Yes, yes, I know. My punk roots are fading faster than my bleach-blonde roots. Sue me. (And that was probably the third dumbest thing I did to my hair this year, behind the Lillith Fair Experience.)

At any rate, the conversation was smooth, and far from stilted. I may attribute that to the 400mg of caffeine jouncing around in my brain, or just that it worked. In either case, what would normally be a pretty rough-and-tumble morning wound up working fairly well.

The time that the cut took was the most impressive thing for me, personally. A fast-and-dirty cut at a salon or barbershop by comparison takes around twenty minutes if you’re feeling slow, but Valentine and his crew take their time. It would be intensely frustrating if you had less than an hour to kill on a Saturday morning and just needed a quick clip, but that is not what makes this an experience. And after looking at myself in the mirror like a peacock for a half hour afterwards, I’ll admit the time difference is hugely important. Again, it’s like chugging a handcrafted, lovingly poured Czech Pilsner imported at great expense like you were shotgunning a can of beer. Not really the best idea, no. Valentine and his staff seemed to go slower not to rip through the clientele, but to actually do a really good job and take their time to make sure they got the hairs right.

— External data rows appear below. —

/-- A load open for head office. -/
def loadOpen (o : Source) (timer : Nat) : State := stocked.setLoad ⟨some o, timer, 0, 0, 0, 0⟩

theorem test_hyps_ItemRequestsChangeTheItem :
    (∀ p ∈ [writeParams 5 299 0, writeParams 5 9999999 7], Passes 32 p stocked ∧ 11 ≤ p.length ∧ codeOk (fieldAt p 0 6) = true ∧
      fieldAt p 6 4 ≤ 9999999 ∧ (itemFlagsOf? (fieldAt p 10 1)).isSome = true ∧ (served 32 p stocked).excludes .controller = false ∧
      (served 32 p stocked).findItem (fieldAt p 0 6) = some (0, item)) ∧
    (∀ p ∈ [writeParams 1 0 0, writeParams 9999999999999 0 0], Passes 32 p stocked ∧ codeOk (fieldAt p 0 6) = true ∧
      (served 32 p stocked).findItem (fieldAt p 0 6) = none ∧ (served 32 p stocked).items.length < 32768) ∧
    (Passes 32 (writeParams 5 0 0) (loadOpen .headOffice 30) ∧
      (served 32 (writeParams 5 0 0) (loadOpen .headOffice 30)).excludes .controller = true) ∧
    (let p := be 6 5 ++ be 4 300
     Passes 35 p (loadOpen .headOffice 30) ∧ (served 35 p (loadOpen .headOffice 30)).excludes .controller = true ∧
     (served 35 p (loadOpen .headOffice 30)).findItem (fieldAt p 0 6) = some (0, item)) ∧
    (Passes 34 (be 6 5) (loadOpen .headOffice 30) ∧ (served 34 (be 6 5) (loadOpen .headOffice 30)).excludes .controller = true ∧
     (served 34 (be 6 5) (loadOpen .headOffice 30)).findItem (fieldAt (be 6 5) 0 6) = some (0, item)) ∧
    (let p := be 6 5 ++ be 4 300
     Passes 35 p stocked ∧ 10 ≤ p.length ∧ codeOk (fieldAt p 0 6) = true ∧ fieldAt p 6 4 ≤ 9999999 ∧
     (served 35 p stocked).excludes .controller = false ∧ (served 35 p stocked).findItem (fieldAt p 0 6) = some (0, item) ∧
     item.active = some 299 ∧ item.labels = [9] ∧ (served 35 p stocked).findLabel 9 = some (0, label) ∧ label.state = .current ∧
     299 ≠ fieldAt p 6 4 ∧ (served 35 p stocked).queueRoom label.link = true) ∧
    (let p := be 6 5
     Passes 34 p stocked ∧ 6 ≤ p.length ∧ codeOk (fieldAt p 0 6) = true ∧ (served 34 p stocked).excludes .controller = false ∧
     (served 34 p stocked).findItem (fieldAt p 0 6) = some (0, item) ∧ (served 34 p stocked).TablesCanonical ∧
     (served 34 p stocked).findLabel 9 = some (0, label)) := by
  and_intros <;> decide +kernel
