-- ==== Sys2Proof/Decode.lean ====
section
/-! DEFINITION. The decoder and the encoder of 30_encoding.md: total on any list of words, rejecting by name,
in the check order of R120. Words are whole 32-bit values (R86 of 20_memory.md); no byte order applies. -/

namespace Sys2Proof

/-- Why a command word list is not performed. The first three are the decode faults of R120; `incomplete` says
that the command's words are not all there yet (log 18). -/
inductive DecodeFault where
  | illegalOpcode
  | reservedNonzero
  | wrongAgent
  | incomplete
deriving DecidableEq, Repr

/-- OPC, bits [31:24] of the header (R111). -/
def opcOf (w : Word) : Byte := BitVec.ofNat 8 (w.toNat / 0x1000000)

/-- RSV, bits [23:8] of the header (R111). -/
def rsvOf (w : Word) : BitVec 16 := BitVec.ofNat 16 (w.toNat / 0x100)

/-- A8, bits [7:0] of the header (R111). -/
def a8Of (w : Word) : Byte := BitVec.ofNat 8 w.toNat

/-- R113: a command of OPC 0x01 is three words long, any other one. -/
def commandWords (w : Word) : Nat := if opcOf w = 0x01 then 3 else 1

/-- The words at a port hold at least one whole command (R113). -/
def commandPresent : List Word → Bool
  | [] => false
  | w :: rest => commandWords w ≤ rest.length + 1

/-- The operation codes of R116: PLAY_START, the other producer operations, AUDIO_TICK, the detector, the timer
purpose, the diagnostic reads. -/
def legalCodes : List Byte :=
  [0x01, 0x02, 0x03, 0x04, 0x05, 0x10, 0x20, 0x21, 0x22, 0x23, 0x24, 0x25, 0x26, 0x30, 0x31, 0x40, 0x41]

/-- Every code not in R116 is illegal (R117). -/
def legalOpcode (opc : Byte) : Bool := legalCodes.contains opc

/-- The operations with an 8-bit operand, READ_REG and READ_MEM (R111). -/
def takesA8 (opc : Byte) : Bool := opc == 0x40 || opc == 0x41

/-- Who may issue an operation code (R116 column "issued by", R119): the TIMER the two ticks, the HOST the
others. -/
def agentOfOpcode (opc : Byte) : Agent := if opc = 0x10 ∨ opc = 0x24 then .timer else .host

/-- The header checks of R120 before the agent check, in its order. -/
def headerFault (w : Word) : Option DecodeFault :=
  if ¬ legalOpcode (opcOf w) then some .illegalOpcode
  else if rsvOf w ≠ 0 then some .reservedNonzero
  else if ¬ takesA8 (opcOf w) ∧ a8Of w ≠ 0 then some .reservedNonzero
  else none

/-- The rows of R116 for the one-word commands, `a8` being the 8-bit operand where there is one (R114). -/
def oneWordTable (a8 : Byte) : List (Byte × Instr) :=
  [ (0x02, .rbPoll),
    (0x03, .rbWrite),
    (0x04, .rbCommit),
    (0x05, .rbDrain),
    (0x10, .audioTick),
    (0x20, .detMeasure),
    (0x21, .detGetAvg),
    (0x22, .detStart),
    (0x23, .detStop),
    (0x24, .detTick),
    (0x25, .detIsAlarm),
    (0x26, .detCalibrate),
    (0x30, .tmrArmBlink),
    (0x31, .tmrDisarm),
    (0x40, .readReg a8),
    (0x41, .readMem a8) ]

/-- The one-word command of a code; `none` for PLAY_START and for illegal codes. -/
def oneWordInstr (opc a8 : Byte) : Option Instr := (oneWordTable a8).lookup opc

/-- Operand assembly of R114 for a header that passed its checks, with the words that follow the command. -/
def assemble (w : Word) (rest : List Word) : Except DecodeFault (Instr × List Word) :=
  if opcOf w = 0x01 then
    match rest with
    | startBlock :: byteSize :: rest => .ok (.playStart startBlock byteSize, rest)
    | _ => .error .incomplete
  else
    match oneWordInstr (opcOf w) (a8Of w) with
    | some i => .ok (i, rest)
    | none => .error .illegalOpcode

/-- The command at the head of a word list, whoever presents it, and the words after it (R113, R120). -/
def decode : List Word → Except DecodeFault (Instr × List Word)
  | [] => .error .incomplete
  | w :: rest =>
    match headerFault w with
    | some f => .error f
    | none => assemble w rest

/-- `decode(ag, w0, w1, w2)` of R120: the header checks, then the agent check, then the operands. -/
def decodeFor (ag : Agent) : List Word → Except DecodeFault (Instr × List Word)
  | [] => .error .incomplete
  | w :: rest =>
    match headerFault w with
    | some f => .error f
    | none => if agentOfOpcode (opcOf w) = ag then assemble w rest else .error .wrongAgent

/-- The operation code of an instruction (R116). -/
def Instr.opcode : Instr → Byte
  | .playStart _ _ => 0x01
  | .rbPoll => 0x02
  | .rbWrite => 0x03
  | .rbCommit => 0x04
  | .rbDrain => 0x05
  | .audioTick => 0x10
  | .detMeasure => 0x20
  | .detGetAvg => 0x21
  | .detStart => 0x22
  | .detStop => 0x23
  | .detTick => 0x24
  | .detIsAlarm => 0x25
  | .detCalibrate => 0x26
  | .tmrArmBlink => 0x30
  | .tmrDisarm => 0x31
  | .readReg _ => 0x40
  | .readMem _ => 0x41

/-- The agent that issues an instruction (R116, R119). -/
def Instr.agent (i : Instr) : Agent := agentOfOpcode i.opcode

/-- A header word from its fields, RSV zero (R111). -/
def headerWord (opc a8 : Byte) : Word := BitVec.ofNat 32 (0x1000000 * opc.toNat + a8.toNat)

/-- The words of an instruction (R111, R112, R116). -/
def encode : Instr → List Word
  | .playStart startBlock byteSize => [headerWord 0x01 0, startBlock, byteSize]
  | .rbPoll => [headerWord 0x02 0]
  | .rbWrite => [headerWord 0x03 0]
  | .rbCommit => [headerWord 0x04 0]
  | .rbDrain => [headerWord 0x05 0]
  | .audioTick => [headerWord 0x10 0]
  | .detMeasure => [headerWord 0x20 0]
  | .detGetAvg => [headerWord 0x21 0]
  | .detStart => [headerWord 0x22 0]
  | .detStop => [headerWord 0x23 0]
  | .detTick => [headerWord 0x24 0]
  | .detIsAlarm => [headerWord 0x25 0]
  | .detCalibrate => [headerWord 0x26 0]
  | .tmrArmBlink => [headerWord 0x30 0]
  | .tmrDisarm => [headerWord 0x31 0]
  | .readReg regno => [headerWord 0x40 regno]
  | .readMem addr => [headerWord 0x41 addr]

/-- The words of ONE instruction whose bits are `w`, numbered from bit 0 of its first word, the bits from
`nbits` up being zero: as many words as R113 says the header asks for. -/
def wordsOfNumber (nbits w : Nat) : List Word :=
  let v := w % 2 ^ nbits
  let header := BitVec.ofNat 32 v
  if commandWords header = 3 then
    [header, BitVec.ofNat 32 (v / 2 ^ 32), BitVec.ofNat 32 (v / 2 ^ 64)]
  else [header]

/-- The instruction the decoder reads from an instruction's bits as the opcode table numbers them. -/
def decodeTableWord (nbits w : Nat) : Option Instr :=
  match decode (wordsOfNumber nbits w) with
  | .ok (i, _) => some i
  | .error _ => none

end Sys2Proof
end

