-- ==== Sys2Proof/Machine/State.lean ====
section
/-! DEFINITION. The state of the block (10_state.md R30 to R69) as plain data, the reasons a step can stop, and
the state right after power-on (70_reset_and_hazards.md R300). -/

namespace Sys2Proof.Machine

/-- The producer phase PPHASE (10_state.md R40). -/
inductive Phase where
  | idle
  | refill
  | fetch
  | commit
  | drain
deriving DecidableEq, Repr

/-- The result of the last session, RB_STATUS (10_state.md R41). -/
inductive SessionStatus where
  | none
  | active
  | done
  | aborted
deriving DecidableEq, Repr

/-- The periodic-interrupt purpose PMODE (10_state.md R52). -/
inductive Purpose where
  | off
  | blink
  | detect
  | audio
deriving DecidableEq, Repr

/-- The ten block faults of 60_exceptions.md R252, in the order of their codes. -/
inductive BlockFault where
  | illegalOpcode
  | reservedNonzero
  | wrongAgent
  | sessionActive
  | wrongPhase
  | pmodeBusy
  | badRegno
  | badResponse
  | unwritten
  | overrun
deriving DecidableEq, Repr

/-- The fault record FAULT when it is not `none` (10_state.md R53): which fault, the OPC of the command, and
the agent that presented it. -/
structure FaultRecord where
  code   : BlockFault
  opcode : Byte
  agent  : Agent
deriving DecidableEq, Repr

/-- The events of the history (10_state.md R69). -/
inductive Event where
  | sample (v : Byte)
  | audioEnable (on : Bool)
  | timerArm (purpose : Purpose)
  | storageStartMulti (block : Word)
  | storageRead (n : Nat) (addr : Byte)
  | storageStop
  | adcRead (v : Nat)
  | emit (on : Bool)
  | ind (on : Bool)
  | fault (code : BlockFault)
deriving DecidableEq, Repr

/-- A register with its written-attribute (10_state.md R32). `val` means something only while `written` is
true: reading the register otherwise raises UNWRITTEN. -/
structure Reg (α : Type) where
  val     : α
  written : Bool
deriving DecidableEq, Repr

/-- The ring memory RB as the bytes that have been written, by address, addresses strictly rising
(20_memory.md R80, 10_state.md R33). An unlisted address is unwritten: it has no value. Log 5. -/
abbrev Memory := List Host.Cell

/-- The state of the block and of its ports. The registers are those of 10_state.md section 1, in its order;
from `params` on stand the model's own fields (INVENTORY.md, State). -/
structure State where
  ring        : Memory
  widx        : Reg Byte
  ridx        : Reg Byte
  scnt        : Reg Word
  target      : Reg Word
  bread       : Reg Word
  pend        : BitVec 6
  pphase      : Phase
  rbStatus    : SessionStatus
  rbErr       : Byte
  aout        : Reg Byte
  aoutEn      : Bool
  thresh      : BitVec 16
  /-- THRESH_VALID, which is the written-attribute of THRESH (R46). Log 4. -/
  threshValid : Bool
  pos         : Reg Byte
  neg         : Reg Byte
  ind         : Reg Bool
  emit        : Bool
  detErr      : Byte
  pmode       : Purpose
  fault       : Option FaultRecord
  /-- The event history, the newest event first. Log 16. -/
  events      : List Event
  /-- The parameters of 00_scope.md R10; no step changes them. Log 1. -/
  params      : Params
  /-- What the last completed HOST operation returned (00_scope.md R15). Log 13. -/
  ret         : Option Word
  /-- Words on the HOST command port, not performed yet (10_state.md R64). Log 8. -/
  hostPort    : List Word
  /-- Words presented on the TIMER tick port from outside (30_encoding.md R120). Log 9. -/
  timerPort   : List Word
  /-- The environment's coming choices of agent (60_exceptions.md R264). Log 7. -/
  turns       : List Agent
  /-- The coming storage answers (10_state.md R66). Log 6. -/
  storage     : List StorageAnswer
  /-- The coming ADC readings, before they are brought into range (10_state.md R67). Log 6. -/
  adc         : List Nat
  /-- The coming values of `draw {0,1}` (10_state.md R49). Log 6. -/
  bits        : List Bool
  /-- How many opaque free values have been used. Log 6. -/
  draws       : Nat
deriving DecidableEq, Repr

/-- Why the model stops. -/
inductive Fault where
  /-- A block fault has been recorded and "no agent performs another operation" (60_exceptions.md R259).
  Raised by `exec` and by `step` in every state whose FAULT is not `none`. Safe: the spec ends the run here. -/
  | runEnded (record : FaultRecord)
deriving DecidableEq, Repr

/-- Why the model declines an instruction. -/
inductive Refusal where
  /-- The instruction has no meaning in the model. Raised only by a refused arm of `exec`; there is none.
  Safe: nothing is claimed of the instruction. -/
  | notModelled (mnemonic : String)
deriving DecidableEq, Repr

/-- A register that nothing has written yet (10_state.md R32); the bits beside the clear attribute are log 2. -/
def Reg.unwritten {α : Type} (filler : α) : Reg α := ⟨filler, false⟩

/-- Power-on (70_reset_and_hazards.md R300). The event history is empty, no command is at a port. -/
def State.reset : State where
  ring := []
  widx := Reg.unwritten 0
  ridx := Reg.unwritten 0
  scnt := Reg.unwritten 0
  target := Reg.unwritten 0
  bread := Reg.unwritten 0
  pend := 0
  pphase := .idle
  rbStatus := .none
  rbErr := 0
  aout := Reg.unwritten 0
  aoutEn := false
  thresh := 0
  threshValid := false
  pos := Reg.unwritten 0
  neg := Reg.unwritten 0
  ind := Reg.unwritten false
  emit := false
  detErr := 0
  pmode := .off
  fault := none
  events := []
  params := Config.params
  ret := none
  hostPort := []
  timerPort := []
  turns := []
  storage := []
  adc := []
  bits := []
  draws := 0

end Sys2Proof.Machine
end

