-- ==== Sys2Proof/Certificates/Slice0/Obligations.lean ====
section
/-! DEFINITION. The statements for the provers. Each docstring names the rule or section of spec/ it comes from,
or says that it is the model's own choice and names the log entry. -/

open Sys2Proof Sys2Proof.Machine

/-! ### Encoding -/

/-- 30_encoding.md sections 1 to 5: decoding the words of an instruction gives it back, with every operand at
every value, whatever words follow, and so does decoding for the agent that issues it. -/
def Obligations.DecodeOfEncode : Prop :=
  ∀ (i : Instr) (rest : List Word),
    decode (encode i ++ rest) = .ok (i, rest) ∧ decodeFor i.agent (encode i ++ rest) = .ok (i, rest)

/-- 30_encoding.md sections 1 to 5: a word list that decodes is the encoding of what it decodes to, so no bit is
dropped. -/
def Obligations.EncodeOfDecode : Prop :=
  ∀ (ws rest : List Word) (i : Instr), decode ws = .ok (i, rest) → ws = encode i ++ rest

/-- 30_encoding.md sections 1 to 4: the decoder takes exactly the well-formed commands. -/
def Obligations.DecodeAcceptsWellFormedCommands : Prop :=
  ∀ ws : List Word, (∃ i, decode ws = .ok (i, [])) ↔ Command.wf ws = true

/-- 30_encoding.md R117: every OPC outside the table is illegal, and which those are. -/
def Obligations.IllegalOpcodeFaults : Prop :=
  ∀ (ag : Agent) (w : Word) (rest : List Word) (s : State), s.fault = none →
    let o := (w.extractLsb' 24 8).toNat
    (Command.codes.contains (w.extractLsb' 24 8) = false ↔
      o = 0x00 ∨ 0x06 ≤ o ∧ o ≤ 0x0F ∨ 0x11 ≤ o ∧ o ≤ 0x1F ∨ 0x27 ≤ o ∧ o ≤ 0x2F ∨ 0x32 ≤ o ∧ o ≤ 0x3F ∨
        0x42 ≤ o ∧ o ≤ 0xFF) ∧
    (Command.codes.contains (w.extractLsb' 24 8) = false →
      perform ag (w :: rest) s = .next (s.faultRecorded ag (w.extractLsb' 24 8) .illegalOpcode))

/-- 30_encoding.md R118: a legal OPC with a non-zero reserved field, or a non-zero A8 field on an operation
without an 8-bit operand; and PLAY_START's operand words have no reserved bits. -/
def Obligations.ReservedBitsFault : Prop :=
  (∀ (ag : Agent) (w : Word) (rest : List Word) (s : State), s.fault = none →
    Command.codes.contains (w.extractLsb' 24 8) = true →
    (w.extractLsb' 8 16 ≠ 0 ∨
      w.extractLsb' 0 8 ≠ 0 ∧ w.extractLsb' 24 8 ≠ 0x40 ∧ w.extractLsb' 24 8 ≠ 0x41) →
    perform ag (w :: rest) s = .next (s.faultRecorded ag (w.extractLsb' 24 8) .reservedNonzero)) ∧
  ∀ (startBlock byteSize : Word) (rest : List Word),
    decode (0x01000000 :: startBlock :: byteSize :: rest) = .ok (.playStart startBlock byteSize, rest)

/-- 30_encoding.md sections 4 and 5: a tick code from the HOST, or a HOST code from the TIMER. -/
def Obligations.WrongPortFaults : Prop :=
  ∀ (ag : Agent) (i : Instr) (rest : List Word) (s : State), s.fault = none →
    (if i = .audioTick ∨ i = .detTick then ag = .host else ag = .timer) →
    perform ag (encode i ++ rest) s = .next (s.faultRecorded ag i.opcode .wrongAgent)

/-- 30_encoding.md section 3: words written out from the opcode map, one family each. -/
def Obligations.SampleWordsDecode : Prop :=
  decode [0x01000000, 0x00000007, 0x00000028] = .ok (.playStart 7 40, []) ∧
  decode [0x10000000] = .ok (.audioTick, []) ∧
  decode [0x26000000] = .ok (.detCalibrate, []) ∧
  decode [0x31000000] = .ok (.tmrDisarm, []) ∧
  decode [0x40000010] = .ok (.readReg 0x10, []) ∧
  decode [0x410000F1] = .ok (.readMem 0xF1, []) ∧
  decode [0x06000000] = .error .illegalOpcode ∧
  decode [0x02000100] = .error .reservedNonzero

/-! ### The step -/

/-- 10_state.md section 9, 60_exceptions.md section 3: in the HOST's turn the step performs the command decoded
at its port; the command's words then leave the port, unless it is a drain that holds (log 12). With no whole
command at the port nothing happens (log 18), and in a run that is over not even the turn is spent (log 10). The
input `turns` is the model's own (log 7). Words that do not decode are in StepRecordsDecodeFaults. -/
def Obligations.StepRunsDecodedHostCommand : Prop :=
  ∀ (s : State) (more : List Agent), s.fault = none → s.turns = .host :: more →
    (∀ (i : Instr) (rest : List Word), decodeFor .host s.hostPort = .ok (i, rest) →
      step s =
        match exec i { s with turns := more } with
        | .next t =>
          .next (if i = .rbDrain ∧ s.pphase = .drain ∧ s.widx.written ∧ s.ridx.written ∧
              s.ridx.val ≠ s.widx.val then t else { t with hostPort := rest })
        | .fault r => .fault r
        | .refused r => .refused r) ∧
    (commandPresent s.hostPort = false →
      step s = .next (if s.runOver then s else { s with turns := more }))

/-- 30_encoding.md section 5: in the TIMER's turn the step performs a command presented on its port (log 9).
Words that do not decode are in StepRecordsDecodeFaults, and a command that is not whole waits, as
StepRunsTimerTick says. -/
def Obligations.StepRunsDecodedTimerCommand : Prop :=
  ∀ (s : State) (i : Instr) (rest : List Word) (more : List Agent),
    s.fault = none → s.turns = .timer :: more → decodeFor .timer s.timerPort = .ok (i, rest) →
    step s =
      match exec i { s with turns := more } with
      | .next t => .next { t with timerPort := rest }
      | .fault r => .fault r
      | .refused r => .refused r

/-- 60_exceptions.md section 3: in the TIMER's turn, with no whole command presented from outside (log 9), the
step performs the tick of the armed purpose; while the HOST has a command, the indicator takes a draw while BLINK
(log 15), and nothing happens while OFF. What is left is a run that is over, in RunEnds. -/
def Obligations.StepRunsTimerTick : Prop :=
  ∀ (s : State) (more : List Agent), s.fault = none → s.turns = .timer :: more →
    commandPresent s.timerPort = false →
    (s.pmode = .audio → step s = exec .audioTick { s with turns := more }) ∧
    (s.pmode = .detect → step s = exec .detTick { s with turns := more }) ∧
    (s.pmode = .blink → commandPresent s.hostPort = true →
      ∃ b, (∀ x bits, s.bits = x :: bits → b = x) ∧ step s = .next { s with
        turns := more
        ind := ⟨b, true⟩
        events := .ind b :: s.events
        bits := s.bits.tail
        draws := s.draws + (1 - s.bits.length) }) ∧
    (s.pmode = .off → commandPresent s.hostPort = true → step s = .next { s with turns := more })

/-- 60_exceptions.md section 3: with no choice of agent given, the one ready agent moves, and with none ready the
block waits (70_reset_and_hazards.md section 1, log 10). Where the HOST has a command and a purpose is armed, the
choice is free: the TIMER's turn is then its tick, or the indicator's draw while BLINK (log 7, log 15), and a free
choice uses one of the model's free values. -/
def Obligations.StepChoosesTheReadyAgent : Prop :=
  ∀ s : State, s.fault = none → s.turns = [] → commandPresent s.timerPort = false →
    (commandPresent s.hostPort = false →
      (s.pmode = .audio → step s = exec .audioTick s) ∧
      (s.pmode = .detect → step s = exec .detTick s) ∧
      (s.pmode = .off ∨ s.pmode = .blink → step s = .next s)) ∧
    (commandPresent s.hostPort = true →
      (s.pmode = .off → step s = step { s with turns := [.host] }) ∧
      (s.pmode ≠ .off →
        step s = step { s with turns := [.host], draws := s.draws + 1 } ∨
        step s = step { s with turns := [.timer], draws := s.draws + 1 }))

/-- 60_exceptions.md R259: faults are sticky and quiescent. -/
def Obligations.FaultEndsTheRun : Prop :=
  (∀ (s : State) (r : FaultRecord), s.fault = some r →
    step s = .fault (.runEnded r) ∧ ∀ i : Instr, exec i s = .fault (.runEnded r)) ∧
  State.reset.fault = none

Valentine’s is a full-service man’s salon, which I took to mean that they deal with the guys who aren’t into the whole manscaping routine, except as a matter of course and/or luxury. What I got was the basic package – a haircut, shampoo and lather, scalp massage, styling and drying, and for $35 plus gratuity (not included), that’s not bad at all. But they offer cleanups at two weeks for $25 – exactly what it says, a trimming and quick servicing of your ‘do to keep it going till the next cut, full straight-razor shaves ranging from $45 to $75, and package treatments ranging from $75 to $275. Manicures and pedicures are $35 and $45, respectively.

Since I wasn’t able to go the whole hog on The Emperor’s Treatment (for $275), I can only go with my cut experience, though once I get over my minor issues regarding someone else holding a straight razor to my throat, I may try it out. At any rate, after a good forty-five minutes of being snipped, Valentine handed me off to a slender woman with star tattoos on her arms who led me in the back to a hairwashing station under blue lights. “Why the blue lights?” I asked.

“It’s so that when you open your eyes from the hairwashing, you don’t get blinded by the bright fluorescents. Also, I think we’d get some strange looks if we had red ones in here,” she said, fingers rubbing at my head. Shampoo or not, gentle fingers washing your hair that aren’t your own are definitely a luxury, and damned if it’s not a nice one. The fact that I didn’t get blinded by buzzing fluorescents immediately afterwards – a definite bonus. And she beat me to the obvious joke. These people know what they’re doing.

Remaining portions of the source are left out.